Voter resentment about the “system” leading to lower turnout is in itself not something that can only happen to the democrats, if say Rubio ends up being the GOP candidate instead of Trump. But if anyone else than Trump or maybe Cruz (though it’s not gonna be Cruz) is elected as the GOP’s candidate, then the resulting disappointment-induced drop in turnout will, I suspect, be so large that the democrats will win by default so that scenario is not interesting to talk about. The great surge that the “anti-PC” forces have been having with the rise of Trump in parallel with certain politicians in Europe only leading up to angry people in Ohio or Iowa or the Deep South getting to vote for Rubio can be likened to all air suddenly leaving a balloon. One cannot howl at a Trump rally one day and vote for Rubio the next without compromising with oneself in a way many aren’t prepared to.

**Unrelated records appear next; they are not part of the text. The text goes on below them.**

-- ==== Sys2Proof/Laws/PerInstr.lean ====
section
/-! SUPPORT. The statements made per instruction: the word that the encoder gives a well-formed instruction decodes to it. -/

namespace Sys2Proof.Laws

set_option linter.unusedSimpArgs false
set_option Elab.async false

/-- Decode after encode: every operand at every value that the encoding admits comes back. An instruction without a word of
its own (a device event, a CSR row) has nothing to decode. -/
def RoundTrip.Statement (i : Instr) : Prop := i.wellFormed = true → ∀ w, encode i = some w → decode w = .ok i
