/-- The threshold is one below the count, then one above it; a release of the core's event area is possible with no event. -/
theorem witness_counters : (∀ p ∈ (on [] []).ctxs, p.2.evWait = []) ∧ ((on [] []).myCore.counter 31 - 0xFFFFFFFF).toNat < 2 ^ 31
    ∧ ((on [] []).myCore.counter 31 - 0x80000001).toNat < 2 ^ 31 ∧ 2 ^ 31 ≤ ((on [] []).myCore.counter 31 - 1).toNat
    ∧ 2 ^ 31 ≤ ((on [] []).myCore.counter 31 - 0x80000000).toNat := by decide

/-- A SEND of 16 bytes from 0x200 to 0x300; rank 5 is core 0 of device 0; `d` is word 1 of the descriptor, `r` register 12. -/
def sends (d r : Word) : State :=
  (loc 0x100 (dwords [0x30000000200, d]) (sup [(12, r), (13, la 0x100)])).updCtx 0
    (fun x => { x with ranks := [(5, mkRank 0 0), (6, mkRank 1 0 ||| (1#64 <<< 62))] })
theorem witness_send_desc (d r : Word) (h : ∃ p, (sends d r).check (sends d r).cur ((sends d r).reg 13) 16 16 .read = .ok p
    ∧ (sends d r).meetsBad (sends d r).cur.core p 16 = false ∧ rl (sends d r) 0x100 16 = (sends d r).loadBytes (sends d r).cur.core p 16) (h' : (sends d r).reg 13 = la 0x100) :
    ReadsLocal (sends d r) ((sends d r).reg 13) 16 16 (rl (sends d r) 0x100 16) := by
  refine ⟨?_, ?_, ?_, h⟩ <;> rw [h'] <;> decide
theorem witness_send_bad : badDesc (dwordAt (rl (sends 0 5) 0x100 16) 0) (dwordAt (rl (sends 0 5) 0x100 16) 8) = true
    ∧ ReadsLocal (sends 0 5) ((sends 0 5).reg 13) 16 16 (rl (sends 0 5) 0x100 16) :=
  ⟨by decide, witness_send_desc 0 5 ⟨.loc 0x100, by decide, by decide, rfl⟩ (by decide)⟩
theorem witness_send_rank : badDesc (dwordAt (rl (sends 16 7) 0x100 16) 0) (dwordAt (rl (sends 16 7) 0x100 16) 8) = false
    ∧ rankV ((sends 16 7).myCtx.rank (bits ((sends 16 7).reg 12) 15 0)) = false ∧ bits ((sends 16 0x10005).reg 12) 63 16 ≠ 0
    ∧ ReadsLocal (sends 16 7) ((sends 16 7).reg 13) 16 16 (rl (sends 16 7) 0x100 16) :=
  ⟨by decide, by decide, by decide, witness_send_desc 16 7 ⟨.loc 0x100, by decide, by decide, rfl⟩ (by decide)⟩
theorem witness_send : let s := sends 0x1F010010 6
    badDesc (dwordAt (rl s 0x100 16) 0) (dwordAt (rl s 0x100 16) 8) = false ∧ bits (s.reg 12) 63 16 = 0
      ∧ rankV (s.myCtx.rank (s.reg 12).toNat) = true ∧ rankT (s.myCtx.rank (s.reg 12).toNat) = true
      ∧ s.heldFor s.me.ctx (s.reg 12).toNat (dieOf s.cur.core) < 64
      ∧ s.sendCheck (bits (dwordAt (rl s 0x100 16) 0) 31 0) (bits (dwordAt (rl s 0x100 16) 8) 12 0) ((dwordAt (rl s 0x100 16) 8).getLsbD 16) = none
      ∧ ReadsLocal s (s.reg 13) 16 16 (rl s 0x100 16) :=
  ⟨by decide, by decide, by decide, by decide, by decide, by decide, witness_send_desc _ _ ⟨.loc 0x100, by decide, by decide, rfl⟩ (by decide)⟩
/-- Slot 0's user may not read 0x200: PROT; may read and not write with halters: PROT; may write, but a lock covers it: RANGE. -/
theorem witness_sendTraps :
    let a := (localAddr 0x200).toNat
    let k := (sends 0x10010 5).myCore
    let deny := { k with csrs := (k.csrs.set 0x090 0).set 0x092 0 }
    let ro := { k with csrs := (k.csrs.set 0x090 0xFFFFFFFFFFF0000D).set 0x091 0xFFFFFFFFFFF80000 }
    let locked := k.addRange false (a + 8) (a + 16) 3
    (deny.protRefused true a 16 true false = some a) ∧ (ro.protRefused true a 16 true false = none ∧ ro.protRefused true a 16 false true = some a)
      ∧ locked.protRefused false a 16 true false = none ∧ locked.protRefused false a 16 false true = none
      ∧ locked.rangeHit a 16 true = some (a + 8) := by decide
/-- The operand block lies outside local memory, is misaligned, is refused, and is locked. -/
theorem witness_sendBlock : let k := (sends 16 5).myCore; let ea := la 0x100
    ¬ ((0xFFFFFFFFFFF80000#64).toNat + 16 ≤ localBase.toNat + localBytes) ∧ (la 0x108).toNat % 16 ≠ 0 ∧ ea.toNat % 16 = 0
      ∧ localBase.toNat ≤ ea.toNat ∧ ea.toNat + 16 ≤ localBase.toNat + localBytes
      ∧ ({ k with csrs := (k.csrs.set 0x090 0).set 0x092 0 }).protRefused true ea.toNat 16 true false = some ea.toNat
      ∧ k.protRefused false ea.toNat 16 true false = none
      ∧ (k.addRange true (ea.toNat + 8) (ea.toNat + 16) 3).rangeHit ea.toNat 16 false = some (ea.toNat + 8) := by decide
/-- 64 messages are held for rank 6. -/
theorem witness_sendWaits : let s := sends 16 6
    let s : State := { s with msgs := List.replicate 64 ⟨0, 0, 0, ⟨0, 0⟩, 0, 6, 0, 0, .send 0 0 [], 0, true⟩ }
    rankT (s.myCtx.rank (s.reg 12).toNat) = true ∧ 64 ≤ s.heldFor s.me.ctx (s.reg 12).toNat (dieOf s.cur.core) := by decide
theorem witness_ranks : let s := (sup [(12, 6), (13, mkRank 1 3), (14, 3)]).updCtx 0 (fun x => { x with ranks := [(6, 3#64 <<< 62)] })
    s.me.sup = true ∧ Fresh s ∧ bits (s.reg 12) 63 16 = 0 ∧ rankReserved (s.reg 13) = false
      ∧ (rankT (s.reg 13) = true → s.release.onTheWay s.me.ctx (s.reg 12).toNat (s.myCtx.rank (s.reg 12).toNat) = false)
      ∧ bits (s.reg 14) 63 24 = 0 ∧ bits (s.reg 14) 15 11 = 0 ∧ rankT (s.myCtx.rank (s.reg 12).toNat) = true := by unfold Fresh; decide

Conversely, when it comes to pools of voters that may or may not be successfully mobilized, Trump might draw out all kinds of people who want to kick the DC-PC-axis in the privates. The more I think about it, the easier I find it to imagine a person who sees that the liberals in New York and San Francisco are more afraid of Trump than Romney and thus, having not bothered with Romney in 2012, gets to the voting booth for Trump believing that this time it’s different, this time it’s for real.

All of this, you will agree, might sound reasonable but leaves open the question about why it is that Hillary is beating Bernie right now. I have just explained how there is a group of specialist voters who will vote for Sanders and not Clinton. Obviously these didn’t make up the large masses who voted for Hillary in Nevada and South Carolina. This, I believe is simply due to name recognition and personality politics. There are policy differences between Sanders and Clinton to be sure, on matters such as education, foreign affairs and the financial industry. But I cannot imagine that Hillary’s slightly different take on how schools and collages are to be founded is something that wins elections. Maybe Hillary’s tone with regards to when the military should be used is, but I challenge any American readers I might have to name one other area where Clinton and Sanders differ where the Clinton approach appeals much more to large masses of people.

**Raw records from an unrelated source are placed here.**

/-- CSRs of a copy of `rows` rows of 8 bytes from 0x3000 to 0x4000, or of mode `mode`. -/
def copies (rows mode : Word) (len : Word) : State :=
  paged (on [] [(0, 1), (0x100, 0x3000), (0x101, 0x4000), (0x102, len), (0x103, rows), (0x104, 8), (0x105, 8), (0x106, mode)])
def copyAt (s : State) : Copy := s.me.copyOf s.cur.slot (nextTag s.me.copyTag) (8 + s.myCore.rangeNext) s.myCore.serial
theorem witness_cpy : (copies 1 0 8).myCore.copyRefused (copyAt (copies 1 0 8)) = false ∧ (copies 1 0 8).myCore.copies.length < 3
    ∧ 2 ≤ (copies 1 0 8).myCore.freeRanges ∧ (copyAt (copies 1 0 8)).mode ≠ 3 ∧ (copyAt (copies 1 0 8)).mode ≠ 4
    ∧ (copies 1 0 0).myCore.copyRefused (copyAt (copies 1 0 0)) = true ∧ (copyAt (copies 1 5 8)).mode = 5
    ∧ (copies 1 5 8).myCore.copyRefused (copyAt (copies 1 5 8)) = false ∧ (copyAt (copies 1 3 65536)).mode = 3 ∧ (on [] []).me.sup = false := by
  decide
theorem witness_cpy_user : let s := on [] [(0x106, 4)]; (copyAt s).mode = 4 ∧ s.me.sup = false := by decide
theorem witness_cwait : let s := copies 1 0 8; let t := after (.cpy 11) s
    s.me.covers 0 = some 0 ∧ s.me.copiesBusy 0 = false ∧ s.me.copyRecs.find? (fun r => s.me.covered 0 r && r.state.isFailed) = none
      ∧ t.me.covers 0 = some 1 ∧ t.me.copiesBusy 1 = true ∧ s.me.covers 5 = none := by decide
/-- The copy that CWAIT finds FAILED. -/
theorem witness_cwait_failed : let s := (after (.cpy 11) (copies 1 0 8)).updMe (fun t => { t with copyRecs := [⟨1, .failed 3 0x3000, 0, 0⟩] })
    s.me.covers 0 = some 1 ∧ s.me.copiesBusy 1 = false
      ∧ s.me.copyRecs.find? (fun r => s.me.covered 1 r && r.state.isFailed) = some ⟨1, .failed 3 0x3000, 0, 0⟩ := by decide
/-- A mode-0 unit of 8 bytes from one page to another. -/
theorem witness_copyBytes : let s := after (.cpy 11) (copies 1 0 8)
    ∃ c q, (s.core 0).copies = c :: q ∧ c.mode = 0 ∧ 8 = min (min (c.len - c.srcOff) (65536 - (c.srcAt c.srcOff).toNat % 65536)) (65536 - (c.dstAt c.srcOff).toNat % 65536)
      ∧ s.engineSpan 0 (s.coreCtx 0) c.user .copyRead (c.srcAt c.srcOff) 8 = .ok [(.hbm 0x3000, 8)]
      ∧ s.engineSpan 0 (s.coreCtx 0) c.user .copyWrite (c.dstAt c.srcOff) 8 = .ok [(.hbm 0x4000, 8)] ∧ ∀ d x, Place.hbm 0x4000 ≠ .remote d x :=
  ⟨_, _, rfl, by decide, by decide, rfl, rfl, nofun⟩
/-- The first row of two, and the only row of one. -/
theorem witness_copyUnit : ∀ rows ∈ [1#64, 2#64], let s := after (.cpy 11) (copies rows 0 8)
    ∃ c q u, (s.core 0).copies = c :: q ∧ c.held = false ∧ s.copyUnit 0 (s.coreCtx 0) c = .ok u ∧ c.rows = rows.toNat ∧ u.next.row = 1 := by
  intro rows h
  rcases List.mem_cons.mp h with rfl | h
  · exact ⟨_, _, _, rfl, by decide, rfl, by decide, by decide⟩
  · rcases List.mem_singleton.mp h with rfl
    exact ⟨_, _, _, rfl, by decide, rfl, by decide, by decide⟩

/-- Stream 0 of core 0: its registers describe a gather of 20 words from 0x5000 by the indices at local 0x200. -/
def streams : State := (paged (sup [(12, 0), (13, 20)])).updMyCore (fun k =>
  { k with csrs := [(0x120, 0x5000), (0x121, la 0x200), (0x122, 20), (0x123, 2)] })
theorem witness_sopen : let y := streams.myCore.strmOf 0 streams.cur.slot (!streams.me.sup)
    y.bad = false ∧ (streams.myCore.strm 0).isOpen = false
      ∧ (localBase.toNat ≤ y.bbase.toNat ∧ streams.myCore.protRefused y.user y.bbase.toNat (4 * y.count) true false = none)
      ∧ ((after (.sopen 11 12) streams).myCore.strm 0).isOpen = true
      ∧ ((sup []).myCore.strmOf 0 0 false).bad = true := by decide
/-- The stream is open, with its last element there; `sc` for a scatter. -/
def popping (sc : Bool) : State := streams.updStrm 0 0 (fun _ =>
  { Strm.reset with isOpen := true, abase := 0x5000, bbase := la 0x200, count := 20, i := 19, esize := 2, scatter := sc, fetched := [7] })
theorem witness_spop_spush : (∀ sc, let x := (popping sc).myCore.strm (strmId ((popping sc).reg 12))
      x.isOpen = true ∧ x.scatter = sc ∧ min 16 (x.count - x.i) ≤ x.fetched.length ∧ (popping sc).storeFull (popping sc).cur = false)
    ∧ (popping true).check (popping true).cur (((popping true).myCore.strm 0).elemEa 7) 4 4 .write = .ok (.hbm 0x501C)
    ∧ (streams.myCore.strm 0).isOpen = false := by decide
/-- The index block lies in a region that the user may not read. -/
theorem witness_sopen_prot : let y := (streams.updMe (fun t => { t with csrs := [] })).myCore.strmOf 0 0 true
    y.bad = false ∧ localBase.toNat ≤ y.bbase.toNat
      ∧ ({ streams.myCore with csrs := streams.myCore.csrs } : Core).protRefused true y.bbase.toNat (4 * y.count) true false = some y.bbase.toNat := by
  decide
/-- An SPOP whose 16 elements have not been fetched: it is accepted; it traps for a failed read; it waits for a page. -/
theorem witness_spop_more : let s := (popping false).updStrm 0 0 (fun x => { x with i := 0, fetched := [] }); let x := s.myCore.strm 0
    x.isOpen = true ∧ x.scatter = false ∧ x.ops.length < 3 ∧ x.fetched.length < min 16 (x.count - x.i) ∧ x.failed = none ∧ x.held = none
      ∧ (∃ l, s.streamFind 0 x ((List.range 16).drop 0) = .ok l)
      ∧ ((s.updStrm 0 0 (fun x => { x with failed := some (3, 5) })).myCore.strm 0).failed = some (3, 5)
      ∧ ((s.updStrm 0 0 (fun x => { x with held := some (0, 1) })).myCore.strm 0).held = some (0, 1) :=
  ⟨by decide, by decide, by decide, by decide, by decide, by decide, ⟨_, rfl⟩, by decide, by decide⟩
/-- The stream is open and has its first index to read. -/
def reading (sc : Bool) : State := streams.updStrm 0 0 (fun _ =>
  { Strm.reset with isOpen := true, abase := 0x5000, bbase := la 0x200, count := 20, esize := 2, scatter := sc })
theorem witness_streamReadDone : ∀ sc, let x := ((reading sc).core 0).strm 0
    x.isOpen = true ∧ x.held = none ∧ x.failed = none ∧ x.i + x.fetched.length < x.count ∧ x.scatter = sc
      ∧ (reading sc).streamAt 0 x (x.bbase + BitVec.ofNat 64 (4 * (x.i + x.fetched.length))) 4 = .ok (.loc 0x200)
      ∧ (reading sc).streamAt 0 x (x.elemEa 0) (2 ^ x.esize) = .ok (.hbm 0x5000) := by decide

No, what is happening, I maintain, is that Hillary is still winning purely by default. People think that it is her turn now, that she perhaps is more electable and that Bernie is some unknown nobody from the wilderness of Vermont who is causing a fuss for no reason. I doubt that the feminist angle to this really is that relevant, it has elsewhere been suggested that a lot of female voters are voting for Hillary for the obvious reason but that can’t be all there is to it since these same women would never have voted for Carly Fiorina. No, this is simply a case of the inertia of the establishment, the idea got stuck among a lot of voters that after Obama it would be Hillary. Senator Elizabeth Warren would I believe, if she ran, have had the same problems as Sanders.

All of this can, like I implied above, be likened to a game of rock-paper-scissor with some uncertainties thrown in. Clinton is more probable to win against Sanders than not, Sanders if he gets the chance is more probable to win against Trump than not and Trump, I have started to suspect, is slightly more probable to win against Clinton than not.